What they discovered
This mutant in the second, lesser-known actin helped to prove that actin in these algae was more important than researchers once guessed, Avasthi said, because it helped identify all the ways actins affected the growth of the cilia.
"What we now know is that the cell needs at least one of its actins to build microtubule-based antenna. ... We knew earlier there was a role for actin in this building process, but it wasn't clear what specifically that was," Avasthi said.
In the first scholarly article, published in the journal "Cell Reports," the team outlined a redundancy that exists in actins. In other words, if scientists disrupt the work of either actin, the cilia can overcome the problems in making and transporting building blocks and form antennae as usual. However, disrupt both, and the cilia don't form correctly or work right.
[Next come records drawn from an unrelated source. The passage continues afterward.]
-- ==== Sys2Proof/Proofs/StepEffects.lean ====
section
/-! PROOFS. The effects of one step in any configuration (10_state.md section 7, 20_memory.md section 6,
41_executor.md section 5, 60_exceptions.md): what each kind may write, the run state a step leaves, where a fault
comes from, and how far PC moves. -/

namespace Sys2Proof.Machine

section
variable {cfg : Config} {e : OpcodeEntry} {s t : State} {f : Fault}

/-! ### What each kind writes -/

/-- The registers, the flags and the memory an entry of a kind may change (10_state.md section 7). -/
structure KindWrites (k : Kind) (s t : State) : Prop where
  a : t.a ≠ s.a → k = .lda
  x : t.x ≠ s.x → k = .tax ∨ k = .inx
  y : t.y ≠ s.y → k = .tay
  p : t.p ≠ s.p → k ≠ .sta ∧ k ≠ .brk
  mem : t.mem ≠ s.mem → k = .sta
  otherBits : SameOtherStatusBits s.p t.p

theorem sameOtherStatusBits_refl (p : Byte) : SameOtherStatusBits p p := fun _ _ _ => rfl

theorem sameOtherStatusBits_tay (cfg : Config) (s : State) : SameOtherStatusBits s.p (tay cfg s).p := by
  rw [tay_eq]
  exact sameOtherStatusBits_znStatus _ _

theorem EntryDoes.kindWrites (h : EntryDoes cfg e s t) : KindWrites e.kind s t := by
  have same {v : Prop} {α : Type} {c : α} (hne : c ≠ c) : v := absurd rfl hne
  cases h with
  | load _ hk =>
    exact ⟨fun _ => hk, same, same, fun _ => by simp [hk], same, sameOtherStatusBits_znStatus _ _⟩
  | store _ hk => exact ⟨same, same, same, same, fun _ => hk, sameOtherStatusBits_refl _⟩
  | dataFault | resolverFault => exact ⟨same, same, same, same, same, sameOtherStatusBits_refl _⟩
  | tax hk =>
    exact ⟨same, fun _ => .inl hk, same, fun _ => by simp [hk], same, sameOtherStatusBits_znStatus _ _⟩
  | tay hk =>
    exact ⟨fun h => same (tay_a cfg s ▸ h), fun h => same (tay_x cfg s ▸ h), fun _ => hk, fun _ => by simp [hk],
      fun h => same (tay_mem cfg s ▸ h), sameOtherStatusBits_tay cfg s⟩
  | inx hk =>
    exact ⟨same, fun _ => .inr hk, same, fun _ => by simp [hk], same, sameOtherStatusBits_znStatus _ _⟩
  | brk => exact ⟨same, same, same, same, same, sameOtherStatusBits_refl _⟩

/-! ### The run state a step leaves -/

/-- A step found an entry, or it was idle, or it faulted before PC moved. -/
theorem stepWith_cases (cfg : Config) (s : State) :
    (∃ e, FetchesEntry cfg s e ∧ EntryDoes cfg e (advance 1 s) (stepWith cfg s)) ∨
    (s.rs ≠ .running ∧ stepWith cfg s = s) ∨
    (s.rs = .running ∧ (∀ e, ¬ FetchesEntry cfg s e) ∧ ∃ f, stepWith cfg s = raise f s ∧
      ((inRange cfg s.pc = false ∧ f = .memoryOutOfRange s.pc) ∨
        (lookup cfg.registry (s.mem.read s.pc.toNat) = none ∧
          f = .unimplementedOpcode (s.mem.read s.pc.toNat)))) := by
  have hdoes := stepWith_does cfg s
  generalize stepWith cfg s = t at hdoes
  cases hdoes with
  | idle h => exact .inr (.inl ⟨h, rfl⟩)
  | fetchFault h hp =>
    refine .inr (.inr ⟨h, fun e ⟨_, hin, _⟩ => ?_, _, rfl, .inl ⟨hp, rfl⟩⟩)
    rw [hp] at hin; cases hin
  | unimplemented h _ hl =>
    refine .inr (.inr ⟨h, fun e ⟨_, _, hsome⟩ => ?_, _, rfl, .inr ⟨hl, rfl⟩⟩)
    rw [hl] at hsome; cases hsome
  | entry e _ h hp hl ht => exact .inl ⟨e, ⟨h, hp, hl⟩, ht⟩

/-- BRK halts, LDA and STA may fault, and every other outcome leaves RS. -/
theorem EntryDoes.rs_cases (h : EntryDoes cfg e s t) :
    (e.kind = .brk ∧ t.rs = .halted) ∨ (e.kind ≠ .brk ∧ (t.rs = s.rs ∨ ∃ f, t.rs = .faulted f)) := by
  cases h with
  | load _ hk | store _ hk | tax hk | inx hk => exact .inr ⟨by simp [hk], .inl rfl⟩
  | tay hk => exact .inr ⟨by simp [hk], .inl (tay_rs cfg s)⟩
  | dataFault _ hk | resolverFault _ hk =>
    exact .inr ⟨fun hb => by simp [hb] at hk, .inr ⟨_, rfl⟩⟩
  | brk hk => exact .inl ⟨hk, rfl⟩

/-- The run state after a step from Running (60_exceptions.md section 5). -/
theorem stepWith_rs_cases (hrun : s.rs = .running) :
    ((∃ e, FetchesEntry cfg s e ∧ e.kind = .brk) ∧ (stepWith cfg s).rs = .halted) ∨
      (stepWith cfg s).rs = .running ∨ ∃ f, (stepWith cfg s).rs = .faulted f := by
  obtain ⟨e, hfetch, hdoes⟩ | ⟨hidle, -⟩ | ⟨-, -, f, heq, -⟩ := stepWith_cases cfg s
  · obtain ⟨hk, hrs⟩ | ⟨-, hrs | hrs⟩ := hdoes.rs_cases
    · exact .inl ⟨⟨e, hfetch, hk⟩, hrs⟩
    · exact .inr (.inl (hrs.trans hrun))
    · exact .inr (.inr hrs)
  · exact absurd hrun hidle
  · exact .inr (.inr ⟨f, by rw [heq]; rfl⟩)

/-! ### Where a fault comes from -/

/-- The causes of a fault past the opcode byte, and the state it leaves. -/
theorem FetchesEntry.fault_cause (hfetch : FetchesEntry cfg s e) (hf : (stepWith cfg s).rs = .faulted f) :
    stepWith cfg s = raise f (advance 1 s) ∧ (e.kind = .lda ∨ e.kind = .sta) ∧
      ((e.mode = .noneAddressing ∧ f = .unsupportedAddressingMode) ∨
        ∃ a, inRange cfg a = false ∧ f = .memoryOutOfRange a) := by
  rw [hfetch.stepWith_eq] at hf ⊢
  have hraise := hfetch.execEntry_eq_raise hf
  obtain ⟨hrun, -, -⟩ := hfetch
  exact ⟨hraise, (execEntry_does cfg e (advance 1 s)).fault_cause hrun hf⟩

theorem stepWith_outOfRange_cause {a : Word} (hrun : s.rs = .running)
    (hf : (stepWith cfg s).rs = .faulted (.memoryOutOfRange a)) : inRange cfg a = false := by
  obtain ⟨e, hfetch, -⟩ | ⟨hidle, -⟩ | ⟨-, -, f, heq, hcause⟩ := stepWith_cases cfg s
  · obtain ⟨-, -, ⟨-, hmode⟩ | ⟨b, hb, hrange⟩⟩ := hfetch.fault_cause hf
    · cases hmode
    · cases hrange; exact hb
  · exact absurd hrun hidle
  · rw [heq] at hf
    obtain rfl : f = .memoryOutOfRange a := RunState.faulted.inj hf
    obtain ⟨hp, hpc⟩ | ⟨-, hbyte⟩ := hcause
    · cases hpc; exact hp
    · cases hbyte

/-! ### How far PC moves -/

theorem skip_toNat_of_wf (hwf : e.wf = true) : e.len.skip.toNat = e.mode.opBytes := by
  have := opBytes_le_two e.mode
  rw [skip_eq, bytes_of_wf hwf, Nat.add_sub_cancel_left, BitVec.toNat_ofNat]
  omega

/-- With the observed memory an address in range has a next one without a wrap. -/
theorem succ_toNat_of_inRange {a : Word} (hobs : cfg.memSize = .observed) (h : inRange cfg a = true) :
    (a + 1).toNat = a.toNat + 1 := by
  rw [inRange_iff, hobs] at h
  simp only [MemSize.bytes] at h
  rw [succ_toNat]; omega

/-- The data access of Immediate is its operand read, so LDA and STA that complete had every operand byte in
range, and the skip of a well-formed entry does not wrap. -/
theorem skip_no_wrap {m : Memory} {pc1 a : Word} {x y : Byte} (hobs : cfg.memSize = .observed) (hwf : e.wf = true)
    (hr : resolve cfg m e.mode pc1 x y = .ok a) (ha : inRange cfg a = true) :
    (pc1 + e.len.skip).toNat = pc1.toNat + e.mode.opBytes := by
  rw [BitVec.toNat_add, skip_toNat_of_wf hwf]
  obtain ⟨hm, rfl⟩ | ⟨hm, hp⟩ | ⟨hm, hp, hq⟩ := resolve_ok hr
  · have := succ_toNat_of_inRange hobs ha
    have := (a + 1).isLt
    rw [hm, Mode.opBytes]; omega
  · have := succ_toNat_of_inRange hobs hp
    have := (pc1 + 1).isLt
    omega
  · have := succ_toNat_of_inRange hobs hp
    have := succ_toNat_of_inRange hobs hq
    have := (pc1 + 1 + 1).isLt
    omega

/-- Past the opcode byte PC never moves down (R89). -/
theorem EntryDoes.pc_le (h : EntryDoes cfg e s t) (hobs : cfg.memSize = .observed) (hwf : e.wf = true) :
    s.pc.toNat ≤ t.pc.toNat := by
  cases h with
  | load a _ hr ha => rw [loadA_pc, skip_no_wrap hobs hwf hr ha]; exact Nat.le_add_right _ _
  | store a _ hr ha => rw [advance_pc, setMem_pc, skip_no_wrap hobs hwf hr ha]; exact Nat.le_add_right _ _
  | dataFault | resolverFault | tax | inx | brk => exact le_rfl
  | tay => rw [tay_pc]

end

/-! ### The obligations -/

/-- Settles O26: `fetch` and the executor are idle there. -/
theorem noStepOutsideRunning : Obligations.NoStepOutsideRunning := by
  intro s h
  exact ⟨step_idle h, fun cfg => by rw [hostStep, stepWith_idle h]⟩

/-- Settles O28: the executor raises the fault at the fetch; `step` is the executor at CFG_OBSERVED, where 0xFFFF is
out of range. -/
theorem fetchBeyondMemoryFaults : Obligations.FetchBeyondMemoryFaults := by
  intro s hrun
  refine ⟨fun cfg hp => stepWith_fetchFault hrun hp, fun hpc => ?top⟩
  case top =>
    have hp : inRange cfgObserved s.pc = false := by rw [hpc]; decide
    rw [stepFollowsExecutorPseudocode s, stepWith_fetchFault hrun hp]
    exact congrArg (fun a => Host.Outcome.next (raise (.memoryOutOfRange a) s)) hpc

/-- Settles O30: every MemoryOutOfRange names an address out of range, and only 0xFFFF can be. -/
theorem outOfRangeOnlyAtTopOfObservedMemory : Obligations.OutOfRangeOnlyAtTopOfObservedMemory := by
  intro cfg s a hrun hf
  exact (not_inRange_iff cfg a).1 (stepWith_outOfRange_cause hrun hf)

/-- Settles O31: a fault is `raise` at the state the step began in, or one past the opcode byte. -/
theorem faultsArePrecise : Obligations.FaultsArePrecise := by
  intro cfg s f hrun hf
  obtain ⟨e, hfetch, -⟩ | ⟨hidle, -⟩ | ⟨-, hnone, g, heq, -⟩ := stepWith_cases cfg s
  · obtain ⟨heq, hk, -⟩ := hfetch.fault_cause hf
    exact .inr ⟨heq, e, hfetch, hk⟩
  · exact absurd hrun hidle
  · rw [heq] at hf
    obtain rfl : g = f := RunState.faulted.inj hf
    exact .inl ⟨heq, hnone⟩

/-- Settles O33: the opcode byte moves PC up by one without a wrap, and the skip moves it no lower. -/
theorem forwardProgressWithoutWrap : Obligations.ForwardProgressWithoutWrap := by
  intro cfg s hobs hwf hrun hnofault
  obtain ⟨e, ⟨-, hpc, hl⟩, hdoes⟩ | ⟨hidle, -⟩ | ⟨-, -, f, heq, -⟩ := stepWith_cases cfg s
  · have hup := succ_toNat_of_inRange hobs hpc
    have hle := hdoes.pc_le hobs (entry_wf hwf hl)
    rw [advance_pc] at hle
    omega
  · exact absurd hrun hidle
  · exact absurd (congrArg State.rs heq) (hnofault f)

/-- Settles O34: of the outcomes of a step only BRK's sets Halted, and none sets Ready. -/
theorem onlyHaltInstructionHalts : Obligations.OnlyHaltInstructionHalts := by
  intro cfg s hrun
  refine ⟨⟨fun hhalt => ?entry, fun ⟨e, hfetch, hk⟩ => ?halts⟩, fun hready => ?ready⟩
  case entry =>
    obtain ⟨hentry, -⟩ | hrs | ⟨f, hrs⟩ := stepWith_rs_cases (cfg := cfg) hrun
    · exact hentry
    all_goals rw [hhalt] at hrs; cases hrs
  case halts => rw [hfetch.stepWith_eq, execEntry_brk hk, brk_rs]
  case ready =>
    obtain ⟨-, hrs⟩ | hrs | ⟨f, hrs⟩ := stepWith_rs_cases (cfg := cfg) hrun
    all_goals rw [hready] at hrs; cases hrs

/-- Settles O35: what an entry's kind may write, and a step without an entry writes RS at most. -/
theorem onlyNamedInstructionsWrite : Obligations.OnlyNamedInstructionsWrite := by
  intro cfg s t
  obtain ⟨e, hfetch, hdoes⟩ | hnone :
      (∃ e, FetchesEntry cfg s e ∧ KindWrites e.kind s t) ∨ ∃ r, t = s.setRs r := by
    obtain ⟨e, hfetch, hdoes⟩ | ⟨-, heq⟩ | ⟨-, -, f, heq, -⟩ := stepWith_cases cfg s
    · have h := hdoes.kindWrites
      exact .inl ⟨e, hfetch, h.a, h.x, h.y, h.p, h.mem, h.otherBits⟩
    · exact .inr ⟨s.rs, heq⟩
    · exact .inr ⟨.faulted f, heq⟩
  · exact ⟨fun h => ⟨e, hfetch, hdoes.a h⟩, fun h => ⟨e, hfetch, hdoes.x h⟩, fun h => ⟨e, hfetch, hdoes.y h⟩,
      fun h => ⟨e, hfetch, hdoes.p h⟩, fun h => ⟨e, hfetch, hdoes.mem h⟩, hdoes.otherBits⟩
  · obtain ⟨r, ht⟩ := hnone
    rw [ht]
    exact ⟨absurd rfl, absurd rfl, absurd rfl, absurd rfl, absurd rfl, sameOtherStatusBits_refl _⟩

/-- Settles O37: the store goes through `Memory.write`, which a read of the address gives back, and RS is kept. -/
theorem storedByteIsFetchedNext : Obligations.StoredByteIsFetchedNext := by
  intro cfg s e ea hwf hfetch hk hea hin
  have hstep : stepWith cfg s = sta cfg (.ok ea) e.len (advance 1 s) := by
    rw [hfetch.stepWith_eq, execEntry_sta hk]
    exact congrArg (sta cfg · e.len (advance 1 s)) hea
  obtain ⟨hrun, -, -⟩ := hfetch
  rw [hstep, sta_inRange hin]
  refine ⟨?_, hrun⟩
  rw [memRead_inRange _ hin]
  exact congrArg Except.ok (read_write_same _ _ hwf)

end Sys2Proof.Machine
end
Knowing the ways in which the cell builds its cilia will come in handy in genetic research of diseases where the cilia are already imperfect.
"These cilia or ‘antennae' have many different functions depending on the cell's purpose. and if we understand how they're built, we can better study how to fix them when they're broken in all those diseases," she said.
Expanding the research
Article three explained the protocol for finding the once-hidden actin, a sort of combination treasure map/user manual for other scientists to find the actin and use it in their own experiments. This publication was accepted in the journal "Bio-Protocol."
Article two expanded on the findings of the "Cell Reports" article. Because it's hard to study what you can't see, this article, published in "Molecular Biology of the Cell," included strong, labeled visual imagery of the elusive actin.
A fourth article, a collaboration with colleagues at the University of Chicago, also accepted to "Molecular Biology of the Cell," asks how the actin strands, particularly in one specific structure, are built in algae at the right time and place.
In summary, the articles form a body of work that relay (in nonscientific terms, and in this order):
- A common protein is important for something unexpected.
- Here's what that protein's network looks like.
- Here's how you can see it.
- Let's see when, where and how it's made.
The next steps
In a laboratory on the second floor of the Hemenway Life Sciences Innovation Center, an amethyst glow permeates the fluorescence during the day, and at night, the purplish light escapes through the windows. Avasthi said drivers along Southwest Trafficway can see it, if the night is clear and they're looking for it.
What they may not know, however, are the millions of algae cells depending on that light to grow, and the scientists lining up to transport them from their fake sun to their new purpose under the microscope.
Brittany Jack, graduate student in anatomy and cell biology, has been part of Avasthi's lab since 2016, when the mutant Chlamydomonas reinhardtii first appeared. She was an undergraduate, fulfilling her internship requirement as a research assistant. Now, as a National Science Foundation graduate research fellow, she's earning Avasthi's accolades for the "beautiful data" coming out of the lab.
"She's been in the lab for some time, and she's just outstanding," Avasthi said. "She has had incredible perseverance in getting things to work, and she, along with the whole team, was a cornerstone to the paper."
Jack said she reads scientific information in the morning and then conducts experiments on the algae in the afternoon. Experiments take five to eight hours, she said, so she'll analyze the data that day or the next. The four papers are just the beginning of the research on the actin within algae now continuing in the lab.
"I love this research," Jack said. "We get to answer biological questions, and with those biological answers, we get to eventually help people with what we're finding."